§ Source material
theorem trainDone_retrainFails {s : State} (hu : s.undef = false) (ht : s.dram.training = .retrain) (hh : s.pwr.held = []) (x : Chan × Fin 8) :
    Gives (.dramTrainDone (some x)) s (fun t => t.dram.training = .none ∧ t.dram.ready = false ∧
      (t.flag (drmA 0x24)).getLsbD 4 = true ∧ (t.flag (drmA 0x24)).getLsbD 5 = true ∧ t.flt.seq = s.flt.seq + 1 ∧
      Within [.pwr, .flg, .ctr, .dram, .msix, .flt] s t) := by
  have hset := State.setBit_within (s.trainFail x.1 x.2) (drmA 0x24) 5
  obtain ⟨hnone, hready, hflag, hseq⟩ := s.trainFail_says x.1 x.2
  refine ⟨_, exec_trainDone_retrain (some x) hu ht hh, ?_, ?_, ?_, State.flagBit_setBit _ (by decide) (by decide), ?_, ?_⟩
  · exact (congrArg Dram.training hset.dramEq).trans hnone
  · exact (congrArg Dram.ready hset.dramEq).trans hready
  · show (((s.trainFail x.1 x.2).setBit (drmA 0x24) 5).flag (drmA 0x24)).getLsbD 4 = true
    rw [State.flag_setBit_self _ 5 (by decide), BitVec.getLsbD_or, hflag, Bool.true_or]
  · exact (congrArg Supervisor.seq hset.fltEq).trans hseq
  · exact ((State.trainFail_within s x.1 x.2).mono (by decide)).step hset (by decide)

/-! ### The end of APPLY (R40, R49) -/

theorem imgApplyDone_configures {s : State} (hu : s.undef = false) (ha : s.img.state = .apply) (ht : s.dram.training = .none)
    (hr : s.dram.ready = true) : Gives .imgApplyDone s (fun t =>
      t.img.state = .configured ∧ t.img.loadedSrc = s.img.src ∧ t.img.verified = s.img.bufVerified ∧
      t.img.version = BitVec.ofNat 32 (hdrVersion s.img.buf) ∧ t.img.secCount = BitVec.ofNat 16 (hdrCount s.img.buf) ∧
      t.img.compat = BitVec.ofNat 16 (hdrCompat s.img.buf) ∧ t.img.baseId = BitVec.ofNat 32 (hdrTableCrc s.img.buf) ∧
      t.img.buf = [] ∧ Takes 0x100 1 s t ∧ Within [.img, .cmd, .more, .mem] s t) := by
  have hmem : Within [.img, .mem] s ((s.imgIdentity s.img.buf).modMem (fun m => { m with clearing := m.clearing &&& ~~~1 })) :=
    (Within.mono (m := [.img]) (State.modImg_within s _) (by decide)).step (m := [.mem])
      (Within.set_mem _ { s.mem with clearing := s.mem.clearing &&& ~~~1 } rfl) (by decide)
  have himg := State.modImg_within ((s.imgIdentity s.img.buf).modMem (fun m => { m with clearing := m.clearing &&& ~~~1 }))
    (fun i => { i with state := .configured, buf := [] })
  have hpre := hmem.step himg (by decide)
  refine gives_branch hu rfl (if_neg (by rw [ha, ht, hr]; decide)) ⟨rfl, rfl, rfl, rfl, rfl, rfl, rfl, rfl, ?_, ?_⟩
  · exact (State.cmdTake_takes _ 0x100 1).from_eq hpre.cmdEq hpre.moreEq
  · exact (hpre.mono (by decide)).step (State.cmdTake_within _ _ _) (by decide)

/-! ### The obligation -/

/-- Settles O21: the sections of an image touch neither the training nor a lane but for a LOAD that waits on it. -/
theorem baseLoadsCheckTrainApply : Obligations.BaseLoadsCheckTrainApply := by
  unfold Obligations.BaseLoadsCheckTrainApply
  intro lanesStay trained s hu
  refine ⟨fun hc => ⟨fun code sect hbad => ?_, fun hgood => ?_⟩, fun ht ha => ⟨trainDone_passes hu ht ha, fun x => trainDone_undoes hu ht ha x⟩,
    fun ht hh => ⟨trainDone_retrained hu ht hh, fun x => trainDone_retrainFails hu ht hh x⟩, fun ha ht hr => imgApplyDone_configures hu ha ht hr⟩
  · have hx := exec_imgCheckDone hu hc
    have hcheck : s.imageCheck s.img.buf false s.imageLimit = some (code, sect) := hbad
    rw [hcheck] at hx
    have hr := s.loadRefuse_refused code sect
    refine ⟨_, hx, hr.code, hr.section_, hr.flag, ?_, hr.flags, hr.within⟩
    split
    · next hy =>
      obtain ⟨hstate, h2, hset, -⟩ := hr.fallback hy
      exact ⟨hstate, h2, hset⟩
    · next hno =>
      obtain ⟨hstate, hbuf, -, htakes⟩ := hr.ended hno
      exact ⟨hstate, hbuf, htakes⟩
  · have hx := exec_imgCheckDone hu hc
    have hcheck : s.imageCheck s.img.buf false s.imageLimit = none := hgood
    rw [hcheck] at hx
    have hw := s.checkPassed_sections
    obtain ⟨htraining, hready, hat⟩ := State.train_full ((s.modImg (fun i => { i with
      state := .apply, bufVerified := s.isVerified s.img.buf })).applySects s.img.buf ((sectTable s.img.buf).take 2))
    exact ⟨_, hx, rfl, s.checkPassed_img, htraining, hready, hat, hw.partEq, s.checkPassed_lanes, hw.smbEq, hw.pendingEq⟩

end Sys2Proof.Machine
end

§ Task item
Take the line with "have hcheck : s.imageCheck s.img.buf false s.imageLimit = some" and every line after it in the data, and please reproduce them exactly, leaving out all other lines.

§ Task response
    have hcheck : s.imageCheck s.img.buf false s.imageLimit = some (code, sect) := hbad
    rw [hcheck] at hx
    have hr := s.loadRefuse_refused code sect
    refine ⟨_, hx, hr.code, hr.section_, hr.flag, ?_, hr.flags, hr.within⟩
    split
    · next hy =>
      obtain ⟨hstate, h2, hset, -⟩ := hr.fallback hy
      exact ⟨hstate, h2, hset⟩
    · next hno =>
      obtain ⟨hstate, hbuf, -, htakes⟩ := hr.ended hno
      exact ⟨hstate, hbuf, htakes⟩
  · have hx := exec_imgCheckDone hu hc
    have hcheck : s.imageCheck s.img.buf false s.imageLimit = none := hgood
    rw [hcheck] at hx
    have hw := s.checkPassed_sections
    obtain ⟨htraining, hready, hat⟩ := State.train_full ((s.modImg (fun i => { i with
      state := .apply, bufVerified := s.isVerified s.img.buf })).applySects s.img.buf ((sectTable s.img.buf).take 2))
    exact ⟨_, hx, rfl, s.checkPassed_img, htraining, hready, hat, hw.partEq, s.checkPassed_lanes, hw.smbEq, hw.pendingEq⟩

end Sys2Proof.Machine
end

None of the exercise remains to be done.